Loss of Volume w/Delay

Jerry K.

Experienced
I like to assign my delay mix to an expression pedal. I have noticed that when I put the pedal amount to full (usually this means around a 16 to 20% mix) the volume drops just a little. Any advice?

Thanks!
 
When the delay is in series, I assign the mix to 50/50, boost the level by 6dB, and adjust the delay level with the delay input level parameter.
 
I almost always use delay blocks in parallel with a mixer block following it. steadystate's method sounds like it would work well also.
 
In the second one the repeats would be your clean unprocessed guitar sound because there's nothing else happening on the way to/from the delay block.
 
I wish there was an option for constant (unity gain) dry volume in the delay and reverb blocks. This method of unity gain mixing works really well IMHO for most blocks (drive, comp, phase, even chorus and flange), but not for delay & reverb. The global reverb mix level is useless to me for the same reasson (yes you could adjust the master volume to compensate, and guess the adjustment needed for FOH send or hope the sound-guys are really on the ball and do it themselves).
 
I wish there was an option for constant (unity gain) dry volume in the delay and reverb blocks. This method of unity gain mixing works really well IMHO for most blocks (drive, comp, phase, even chorus and flange), but not for delay & reverb. The global reverb mix level is useless to me for the same reasson (yes you could adjust the master volume to compensate, and guess the adjustment needed for FOH send or hope the sound-guys are really on the ball and do it themselves).

I've been thinking about this. One possibility is the dry is constant until the mix is 50% and then decreases.
 
Harder to do with Delay controlled by an exp.pedal.

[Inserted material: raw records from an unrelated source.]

-- ==== Sys2Proof/Machine/Shuttle.lean ====
section
/-!
DEFINITION. Machine/Shuttle.lean: the commands of chapter 11: doorbell writes, movers and their reads, translations, completion
messages, and the panel opcodes of group 0x08xx (Table 14.14).
-/

namespace Sys2Proof.Machine

/-! ### Doorbell pages -/

/-- A function's BARs respond (R333, R334). -/
def EpFn.responds (f : EpFn) : Bool := f.mse && !f.d3 && !f.inReset

/-- A write to the doorbell page of panel n in BAR2 of VSv: discarded while the BAR does not respond (R333), stray for a page of no
panel of VSv (R304), else `act`. -/
def State.doorbell (s : State) (v n : Nat) (act : State → State) : State :=
  if !(s.vs v).f1.responds then s.bump F.ACW_EP_HOST_CNT_DISCARDED
  else if s.panelVs n != some v then s.bump F.SHT_STRAY_STRAY
  else act s

/-- A refused pointer write halts a running panel and changes no pointer (R309, Table 11.2). -/
def State.badPointer (s : State) (n status : Nat) : State :=
  if s.pState n = pRunning then s.haltPanel n status else s

/-- SHT_DB_SQ_TAIL (R309). -/
def execShtDbSqTail (v : VsId) (n : Panel) (val : B16) (s : State) : Res :=
  .next (s.doorbell v n fun s =>
    if s.sqSize n ≤ val.toNat then s.badPointer n psBadTail
    else s.modPnl n fun x => { x with sqTail := val.toNat })

/-- SHT_DB_CQ_HEAD (R309): from the current head, exclusive, to CQ_TAIL, inclusive, around the ring. -/
def execShtDbCqHead (v : VsId) (n : Panel) (val : B16) (s : State) : Res :=
  .next (s.doorbell v n fun s =>
    let size := s.cqSize n
    let x := s.pnl n
    let step := (val.toNat + size - x.cqHead) % size
    let avail := (x.cqTail + size - x.cqHead) % size
    if size ≤ val.toNat ∨ step = 0 ∨ avail < step then s.badPointer n psBadHead
    else (s.modPnl n fun x => { x with cqHead := val.toNat }).goOn n)

/-- A HALTED panel runs again: its failed descriptor is retried from its DONE; one refused under R307
or ended with INTERNAL starts again with DONE 0 (R328). -/
def State.retryPanel (s : State) (n : Nat) : State :=
  let last := s.get (F.SHT_PNL_STATE_LAST_STATUS n)
  let again := last = psBadDesc ∨ last = psInternal
  let s := (s.setP n pRunning).modPnl n fun x => { x with revoked := [] }
  let s := s.modPnl n fun x =>
    match x.cur with
    | some d => if again then { x with cur := none, fetched := d :: x.fetched, done := 0, wr := 0, rd := 0 }
                else { x with wr := x.done, rd := x.done, ending := none }
    | none => x
  s.goOn n

/-- RESUME (R305, Table 11.2). -/
def execDoorbellResume (v : VsId) (n : Panel) (s : State) : Res :=
  .next (s.doorbell v n fun s => if s.pState n = pHalted then s.retryPanel n else s)

/-- RESUME with SKIP: the failed descriptor is completed with its status and passed. A status that is the panel's alone names no
descriptor to pass. -/
def execDoorbellResumeSkip (v : VsId) (n : Panel) (s : State) : Res :=
  .next (s.doorbell v n fun s =>
    if s.pState n = pHalted then
      let st := s.get (F.SHT_PNL_STATE_LAST_STATUS n)
      if st < psBadTail then ((s.endDesc n st).setP n pRunning).goOn n else s.retryPanel n
    else s)

/-- SHT_DB_TMSG with a flipped TOGGLE (R320): the word replaces one whose event has not been logged yet. -/
def execTenantMsg (v : VsId) (n : Panel) (word : B32) (s : State) : Res :=
  .next (s.doorbell v n fun s =>
    if word.getLsbD 31 = (s.pnl n).tmsg.getLsbD 31 then s
    else
      let s := s.modPnl n fun x => { x with tmsg := word }
      let r := s.ram 0x07
      let mine (e : Ev) : Bool := e.code == 0x6005 && e.scope == scPanel n
      let detail := [n.val, v.val, word.toNat]
      let s :=
        if r.held.any mine then
          let f (e : Ev) : Ev := if mine e then { e with detail := detail } else e
          let r' : EvRam := { r with held := r.held.map f }
          { s with evs := { s.evs with ram := SMap.set (fun _ => {}) s.evs.ram 0x07 r' } }
        else s.raise 0x07 0x6005 1 (scPanel n) detail
      s.fire v false (s.get F.SHT_CTL_MSG_VECTOR))

/-- R304: the write is discarded and counted. -/
def execDoorbellStrayWrite (v : VsId) (n : Panel) (s : State) : Res :=
  .next (if s.panelVs n = some v.val then s else s.bump F.SHT_STRAY_STRAY)

/-! ### Movers -/

/-- R311: the next ready panel after the one taken last; its quantum is WEIGHT × 64 KiB. The mover's thimble is given the panel's context
record (Table 12.4). -/
def execMoverTake (m : Mover) (s : State) : Res :=
  .next (if (s.mover m).panel.isSome then s
  else
    let r := s.readyPanels
    match (match r.find? fun n => decide (s.sht.last < n) with | some n => some n | none => r.head?) with
    | none => s
    | some n =>
      let s := s.modMover m fun x =>
        { x with panel := some n, left := (s.get (F.SHT_PNL_RING_WEIGHT_M1 n) + 1) * 65536 }
      let s := { s with sht := { s.sht with last := n } }
      let s := s.modThm (256 + m.val) fun x =>
        { x with regions := [[BitVec.ofNat 32 (768 * n), BitVec.ofNat 32 (768 * n + 767), 3, 0]] }
      let s := (s.putB (F.SHT_MV_STAT_BUSY m) true).put (F.SHT_MV_STAT_PANEL m) n
      let s := s.put F.SHT_BUSY_BUSY (setBit (s.get F.SHT_BUSY_BUSY) m true)
      s.goOn n)

/-- R311: with no read outstanding, at a chunk boundary, once the quantum is used, the work is done or the panel runs no more. -/
def execMoverRelease (m : Mover) (s : State) : Res :=
  .next (match (s.mover m).panel with
    | none => s
    | some n =>
      let x := s.pnl n
      let idle : Bool := match x.cur with
        | none => true
        | some d => atChunk d x.wr || x.wr == 0 || x.wr == x.done
      let ended : Bool := (s.mover m).left == 0 || s.pState n != pRunning || (x.cur.isNone && (x.fetched.isEmpty || s.cqFull n))
      if (s.liveReads n).isEmpty && x.rd == x.wr && idle && ended then s.letGo m else s)

/-- R328: an uncorrectable word of a panel's context (`false`) or descriptor cache ends its descriptor and halts the panel. -/
def State.panelInternal (s : State) (n : Nat) (cache : Bool) (word : Nat) : State :=
  let s := (s.bump F.SHT_CTX_ECC_UNCORR).raise 0x07 0x6008 3 (scPanel n) [n, b2n cache, word]
  if s.pState n = pQuiescing then (s.dropReads n 0).endDesc n psInternal
  else if s.pState n = pRunning ∨ s.pState n = pFreezing then s.haltPanel n psInternal
  else s

/-- R310: the read of the next descriptor of the ring and its completion; an error halts the panel with RING_ERROR. `fixed` words of
its context and cache were corrected on the way, and `upset` is an uncorrectable one. -/
def execDescriptorFetch (n : Panel) (fixed : Nat) (upset : Option (Bool × Nat)) (data : Option Bytes) (s : State) : Res :=
  .next (
    let s := s.bumpN F.SHT_CTX_ECC_CORR fixed
    let s := match upset with
      | some (cache, word) => s.panelInternal n cache word
      | none => s
    let x := s.pnl n
    let v := s.pVs n
    let size := s.sqSize n
    let held := x.fetched.length + (if x.cur.isSome then 1 else 0)
    let owned := (x.sqTail + size - s.sqHead n) % size
    if s.pState n = pRunning ∧ s.shtMaster v = true ∧ x.fetched.length < 4 ∧ held < owned then
      let idx := (s.sqHead n + held) % size
      let s := (s.emit (.hostRead v (s.pPasid n + 1) (BitVec.ofNat 64 (s.sqBase n + 64 * idx)) 64)).count 20 0x32 16 0 0 1
      match data with
      | none => s.haltPanel n psRing
      | some d => (s.modPnl n fun x => { x with fetched := x.fetched ++ [slice d 0 64] }).goOn n
    else s)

This is why I put my delay blocks in parallel, except mine isn't controlled by exp pedal but by pitch. Off the top of my head, set the level to what I want it to max out at (mix at 100% of course, being in parallel 'n' whatnot), and then use pitch to control the input gain parameter.
 
Yes agreed, 100% wet delay and/or reverb in parallel with a shunt solves this problem, except that Global reverb & mix settings don't work as intended.